There are a few things at sea that one can usually rely on as constant: the sun rises in the east and sets in the west; valves and screws obey the lefty-loosy, righty-tighty rule; and a compass is divided into 360 degrees. Imagine the surprise, then, when sailor Dennis Ross discovered that a compass from the estate of his departed sea-going grandfather was divided into 400 increments. “The 400° compass is marked 1922, Lemaire, Paris, and No. 15741 is engraved above the hinge and M.G. on the top,” Ross said.

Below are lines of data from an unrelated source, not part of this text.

/-! ### The obligation -/

/-- Settles O18: the word is the encoding, and the result is the zero-extended sign pattern, for every table. -/
theorem segSignSelectsMidBarOrBlank : Obligations.SegSignSelectsMidBarOrBlank := by
  intro neg s
  refine ⟨encode_segSign neg ▸ decode_encode_segSign neg, ?_⟩
  rw [exec_segSign, zext32_eq_ofNat, signPattern_toNat]

end Sys2Proof.Proofs
end

section
/-! PROOFS. The address sequencer (`42_address_sequencer.md`): the word of SEQ, the two bytes it latches, its 34 events
and what it does. -/

namespace Sys2Proof.Proofs

open Sys2Proof.Machine

/-! ### The word of SEQ: format A (R71) -/

/-- A format A word: the opcode, 12 reserved zeros, the address. -/
theorem formatA_eq_ofNat (op : BitVec 4) (addr : LogicalAddr) :
    op ++ 0#12 ++ addr = BitVec.ofNat 32 (op.toNat * 2 ^ 28 + addr.toNat) := by
  have hop := op.isLt
  have haddr := addr.isLt
  apply BitVec.eq_of_toNat_eq
  rw [BitVec.toNat_append, BitVec.toNat_append, ← Nat.shiftLeft_add_eq_or_of_lt haddr]
  simp only [BitVec.toNat_ofNat, Nat.zero_mod, Nat.or_zero, Nat.shiftLeft_eq]
  omega

/-- The mask of format A keeps the opcode and the reserved bits. -/
theorem formatA_masked (op : BitVec 4) (addr : LogicalAddr) :
    (op ++ 0#12 ++ addr) &&& 0xFFFF0000#32 = op ++ 0#28 := by
  apply BitVec.eq_of_getLsbD_eq
  intro k hk
  simp only [BitVec.getLsbD_and, BitVec.getLsbD_append]
  interval_cases k <;> simp

theorem formatA_address (op : BitVec 4) (addr : LogicalAddr) :
    (op ++ 0#12 ++ addr).extractLsb' 0 16 = addr := by
  apply BitVec.eq_of_getLsbD_eq
  intro k hk
  rw [BitVec.getLsbD_extractLsb', BitVec.getLsbD_append]
  simp [hk]

theorem decode_encode_seq (addr : LogicalAddr) : decode (encode (.seq addr)) = .legal (.seq addr) := by
  have hs : opcodeRows[5].selects (encode (.seq addr)) = true := beq_iff_eq.mpr (formatA_masked 0x6#4 addr)
  have ha : opcodeRows[5].fields (encode (.seq addr)) = .seq addr :=
    congrArg Instr.seq (formatA_address 0x6#4 addr)
  rw [decode_of_selects (List.getElem_mem _) hs, ha]

/-! ### The masked address and its two bytes, as numbers (R46, R51) -/

@[simp] theorem maskedAddr_toNat (addr : LogicalAddr) : (maskedAddr addr).toNat = addr.toNat % 0x2000 := by
  simp [maskedAddr]

@[simp] theorem lowByte_toNat (a : CellAddr) : (lowByte a).toNat = a.toNat % 256 := by
  simp [lowByte]

@[simp] theorem highByte_toNat (a : CellAddr) : (highByte a).toNat = a.toNat / 256 := by
  have ha := a.isLt
  simp only [highByte, BitVec.toNat_append, BitVec.extractLsb'_toNat, BitVec.toNat_ofNat, Nat.shiftRight_eq_div_pow,
    Nat.zero_mod, Nat.zero_shiftLeft, Nat.zero_or]
  omega

theorem maskedAddr_eq_ofNat (addr : LogicalAddr) : maskedAddr addr = BitVec.ofNat 13 (addr.toNat % 0x2000) := by
  apply BitVec.eq_of_toNat_eq
  rw [maskedAddr_toNat, BitVec.toNat_ofNat]
  omega

theorem lowByte_maskedAddr (addr : LogicalAddr) :
    lowByte (maskedAddr addr) = BitVec.ofNat 8 (addr.toNat % 0x2000) := by
  apply BitVec.eq_of_toNat_eq
  rw [lowByte_toNat, maskedAddr_toNat, BitVec.toNat_ofNat]

theorem highByte_maskedAddr (addr : LogicalAddr) :
    highByte (maskedAddr addr) = BitVec.ofNat 8 (addr.toNat % 0x2000 / 256) := by
  apply BitVec.eq_of_toNat_eq
  rw [highByte_toNat, maskedAddr_toNat, BitVec.toNat_ofNat]
  omega

/-- Under the default wiring the EEPROM sees the masked address (R29, R117). -/
theorem latchedAddr_default {c : Config} (h : c.stageMap = defaultStageMap) (addr : LogicalAddr) :
    latchedAddr c addr = maskedAddr addr := by
  rw [latchedAddr, h, wiredAddr_default]

/-! ### The bits on the serial lines (R116) -/

/-- Masking keeps bits 12:0 (R46). -/
theorem maskedAddr_bit (addr : LogicalAddr) (i : Nat) :
    (maskedAddr addr).getLsbD i = (decide (i < 13) && addr.getLsbD i) := by
  rw [maskedAddr, BitVec.getLsbD_extractLsb', Nat.zero_add]

/-- ADDR_SER_LO carries the address's own bit `k` at shift step `k`. -/
theorem serLo_bit (addr : LogicalAddr) {k : Nat} (hk : k < 8) :
    (lowByte (maskedAddr addr)).getLsbD k = addr.getLsbD k := by
  have h13 : k < 13 := by omega
  rw [lowByte_bit, maskedAddr_bit]
  simp [hk, h13]

/-- ADDR_SER_HI carries bit `8 + k` at the first five shift steps and 0 at the last three (R119). -/
theorem serHi_bit (addr : LogicalAddr) (k : Nat) :
    (highByte (maskedAddr addr)).getLsbD k = (decide (k < 5) && addr.getLsbD (8 + k)) := by
  rw [highByte_bit, maskedAddr_bit]
  by_cases hk : k < 5
  · have h13 : 8 + k < 13 := by omega
    simp [hk, h13]
  · simp [hk]

/-! ### The 34 events under the default CLK_PULSE (R115, R118) -/

theorem clockEvents_default {c : Config} (h : c.clkPulse = .highThenLow) :
    clockEvents c = [.drive .addrClk .high, .drive .addrClk .low] := by
  rw [clockEvents, h]
  rfl

theorem shiftEvents_default {c : Config} (h : c.clkPulse = .highThenLow) (addr : LogicalAddr) (k : Fin 8) :
    shiftEvents c (lowByte (maskedAddr addr)) (highByte (maskedAddr addr)) k =
      [.drive .addrSerLo (if addr.getLsbD k.val then .high else .low),
       .drive .addrSerHi (if k.val < 5 && addr.getLsbD (8 + k.val) then .high else .low),
       .drive .addrClk .high, .drive .addrClk .low] := by
  rw [shiftEvents, clockEvents_default h, serLo_bit addr k.isLt, serHi_bit]
  rfl
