/-- Code of a half operation (R192). -/
def PairOp.bits : PairOp → BitVec 8
  | .vadd => 1#8
  | .vsub => 2#8
  | .vand => 3#8
  | .vor => 4#8
  | .vxor => 5#8
  | .vandn => 6#8
  | .vshl => 7#8
  | .vshr => 8#8
  | .vsra => 9#8
  | .vminI => 10#8
  | .vminN => 11#8
  | .vmaxI => 12#8
  | .vmaxN => 13#8
  | .vmov => 14#8
  | .vcmpI => 15#8
  | .vcmpN => 16#8
  | .vfadd => 17#8
  | .vfsub => 18#8
  | .vfmin => 19#8
  | .vfmax => 20#8
  | .vfcmp => 21#8
  | .vmul => 64#8
  | .vmulhI => 65#8
  | .vmulhN => 66#8
  | .vmad => 67#8
  | .vfmul => 68#8
  | .vffma => 69#8

/-- Inverse of the code of a half operation (R192). -/
def PairOp.ofBits (x : BitVec 8) : Option PairOp :=
  match x.toNat with
  | 1 => some .vadd
  | 2 => some .vsub
  | 3 => some .vand
  | 4 => some .vor
  | 5 => some .vxor
  | 6 => some .vandn
  | 7 => some .vshl
  | 8 => some .vshr
  | 9 => some .vsra
  | 10 => some .vminI
  | 11 => some .vminN
  | 12 => some .vmaxI
  | 13 => some .vmaxN
  | 14 => some .vmov
  | 15 => some .vcmpI
  | 16 => some .vcmpN
  | 17 => some .vfadd
  | 18 => some .vfsub
  | 19 => some .vfmin
  | 20 => some .vfmax
  | 21 => some .vfcmp
  | 64 => some .vmul
  | 65 => some .vmulhI
  | 66 => some .vmulhN
  | 67 => some .vmad
  | 68 => some .vfmul
  | 69 => some .vffma
  | _ => none

/-- Code of an element format (R73). -/
def Fmt.bits : Fmt → BitVec 8
  | .f32 => 0x01#8
  | .f16 => 0x02#8
  | .bf16 => 0x03#8
  | .f64 => 0x04#8
  | .int .i8 => 0x20#8
  | .int .i16 => 0x21#8
  | .int .i32 => 0x22#8
  | .int .i64 => 0x23#8
  | .int .n8 => 0x28#8
  | .int .n16 => 0x29#8
  | .int .n32 => 0x2A#8
  | .int .n64 => 0x2B#8
  | .b8 v p => 0b010#3 ++ v.bits ++ p

/-- Inverse of the code of an element format (R73). -/
def Fmt.ofBits (x : BitVec 8) : Option Fmt :=
  if x.extractLsb' 5 3 = 0b010#3 then
    if x.extractLsb' 0 3 = 0#3 then none else (B8Var.ofBits (x.extractLsb' 3 2)).map fun v => .b8 v (x.extractLsb' 0 3)
  else
    match x.toNat with
    | 0x01 => some .f32
    | 0x02 => some .f16
    | 0x03 => some .bf16
    | 0x04 => some .f64
    | 0x20 => some (.int .i8)
    | 0x21 => some (.int .i16)
    | 0x22 => some (.int .i32)
    | 0x23 => some (.int .i64)
    | 0x28 => some (.int .n8)
    | 0x29 => some (.int .n16)
    | 0x2A => some (.int .n32)
    | 0x2B => some (.int .n64)
    | _ => none

/-- One bit as a field. -/
def bit1 (b : Bool) : BitVec 1 := if b then 1#1 else 0#1

/-- A field of one bit. -/
def ofBit1 (x : BitVec 1) : Bool := x == 1#1

/-- An instruction whose unused bits x must be zero (R179, R187). -/
def zero {n : Nat} (x : BitVec n) (i : Instr) : Option Instr := if x = 0 then some i else none

/-! ### Layouts -/

/-- SR and SM words and their like: major, d5, a5, b5, func11 (R178). -/
def srWord (op : BitVec 6) (d a b : BitVec 5) (f : BitVec 11) : Word32 := op ++ d ++ a ++ b ++ f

A crafty French ploy? Perhaps. “The 400 division replacing the 360° scale was introduced at the time of the French Revolution as part of the decimalization process,” said Willem Mörzer Bruyns, senior curator at the Sheepsvaartmuseum, a maritime museum in Amsterdam. “However, it did not catch on, nor did the attempted decimalization of time. Nevertheless, the 400 (‘parts’ or ‘grades’) division was in use during the 19th century, especially by the French military engineering service. Decimalization was the subject of an international conference in 1900, and a number of decimally divided instruments were produced at that time.”
In Europe, compasses incremented in 400 divisions are still available, mostly for surveying purposes, according to an engineer at the Finnish compass manufacturer Suunto.
Bruyns doubted whether Ross’s compass was intended for nautical use. He also thought the compass might predate 1922, since compasses are rarely dated; rather, the “1922” is possibly the manufacturer’s mark. Perhaps 360° on a ship’s compass can be considered constant after all.